### Exercise prompt
Read the records below and report each line in which "slice" occurs.

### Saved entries

---

/-- The checks of R414 in order: the fault of the first that fails. -/
def firmwareFault (m : Ms) (header : List Byte) (pieces : List (Nat × List Byte)) : Option Nat :=
  let len := recFld header 8 4
  let key := keyAt header 208
  if slice header 0 4 ≠ [0x4B, 0x58, 0x46, 0x57] ∨ recFld header 4 2 ≠ 1 ∨ header.length ≠ 512 ∨ 16776704 < len
      ∨ reach pieces ≠ len ∨ pieces.any (fun p => decide (len < p.1 + p.2.length)) then some 0x0A05
  else if sha384 (keyBytes key) ≠ m.fwHash ∨ !ecdsaVerify key (slice header 0 112) (sigAt header 112) then some 0x0A06
  else if slice header 64 48 ≠ sha384 (assemble len pieces) then some 0x0A06
  else if recFld header 12 4 < minSvn m then some 0x0A07
  else none

def bootRom : List Byte := slice Config.bootRomMeasurement 0 48

/-- The firmware measurement (R414). -/
def firmwareMeasurement (m : Ms) : List Byte := if m.firmware.1.isEmpty then [] else sha384 (m.firmware.1 ++ m.firmware.2)

/-- The attestation private scalar (R420). The secret and K are read as P-384 integers of R295 are. -/
def attestKey (m : Ms) : Nat :=
  1 + ofLe (hkdf384 [] (leBytes 48 m.idSecret) (bootRom ++ firmwareMeasurement m) 56) % (p384N - 1)

/-- What the identity key signs (R420). -/
def attestClaim (m : Ms) : List Byte :=
  keyBytes (publicOf (attestKey m)) ++ leBytes 6 m.serial.toNat ++ bootRom ++ firmwareMeasurement m

/-- Firmware starts: the identity key certifies the attestation key, once per boot (R420). -/
def certify (s : State) : State :=
  { (s.modMs fun m => { m with akSig := some (ecdsaSign m.idSecret (attestClaim m) (Config.signNonce s.draws)) }) with
    draws := s.draws + 1 }

/-- FI_Pp_EXPECT (R332): the near ports expect their plane and this slot of the tray, the far ports what CABLING names. -/
def expectWord (r : List Byte) (slot : Nat) (p : Nat) : Word :=
  let v := tlv r 0x8002
  if p < 6 then fw 63 56 p ||| fw 55 40 slot ||| fw 39 24 (recFld v 0 2 * 8 + slot)
  else
    let o := 4 + 6 * (p - 6)
    fw 63 56 (recFld v o 1) ||| fw 55 40 (recFld v (o + 2) 2) ||| fw 39 24 (recFld v (o + 4) 2)

/-- Partition key k of the record: enabled when the record has it. -/
def recordPkey (r : List Byte) (k : Nat) : Word :=
  let v := tlv r 0x8004
  if 2 * k < v.length then fw 63 63 1 ||| fw 15 0 (recFld v (2 * k) 2) else 0

/-- CM_ASYNC_MASK of the groups of the record (R160, R409). -/
def recordAsync (r : List Byte) : BitVec 32 :=
  let g := recFld (tlv r 0x8007) 0 1
  BitVec.ofNat 32 (((List.range 8).map fun i => g / 2 ^ i % 2 * 15 * 2 ^ (4 * i)).foldl (· + ·) 0)

/-- CU_SPAREn of the record. -/
def recordSpare (r : List Byte) (n : Nat) : Word :=
  let v := tlv r 0x000A
  if 4 + 2 * n ≤ v.length then fw 63 63 1 ||| fw 15 0 (recFld v (2 + 2 * n) 2) else 0

/-- HP_NET of the record. -/
def recordNet (r : List Byte) : Word :=
  let v := tlv r 0x8003
  let flags := recFld v 31 1
  fw 16 16 (flags % 2) ||| fw 15 13 (recFld v 30 1) ||| fw 12 12 (flags / 2 % 2) ||| fw 11 0 (recFld v 28 2)

/-- Firmware writes the values of the record into their registers (R409, R411). -/
def applyRecord (s : State) : State :=
  let r := s.ms.record
  let net := tlv r 0x8003
  let word (i n : Nat) : Word := BitVec.ofNat 64 (recFld net i n)
  recordRw { s with
    fi := { s.fi with
      pkey := Vector.ofFn fun k => recordPkey r k, acceptSwap := recFld (tlv r 0x8002) 2 2 % 2 == 1
      ports := s.fi.ports.mapIdx fun p x => { x with expect := expectWord r s.slot.toNat p } }
    hp := { s.hp with mac := word 0 6, ip4 := word 8 4, ip6Lo := word 12 8, ip6Hi := word 20 8, net := recordNet r }
    pn := { s.pn with arbMode := recFld (tlv r 0x8006) 0 1 == 1 }
    cores := s.cores.map fun k => { k with cm := { k.cm with asyncMask := recordAsync r } }
    cu := { s.cu with spare := Vector.ofFn fun n => recordSpare r n }
    reinLimit := BitVec.ofNat 8 ((reinOf (recFld (tlv r 0x8005) 0 1)).getD 0x80)
    svc := BitVec.ofNat 16 (tlvHalf r 0x8008 0) }

/-- MIN_SVN with its bits up to SVN set (R414). -/
def burnSvn (old : Word) (svn : Nat) : Word := old ||| BitVec.ofNat 64 (2 ^ svn - 1)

---

### Solution to this task
  if slice header 0 4 ≠ [0x4B, 0x58, 0x46, 0x57] ∨ recFld header 4 2 ≠ 1 ∨ header.length ≠ 512 ∨ 16776704 < len
  else if sha384 (keyBytes key) ≠ m.fwHash ∨ !ecdsaVerify key (slice header 0 112) (sigAt header 112) then some 0x0A06
  else if slice header 64 48 ≠ sha384 (assemble len pieces) then some 0x0A06
def bootRom : List Byte := slice Config.bootRomMeasurement 0 48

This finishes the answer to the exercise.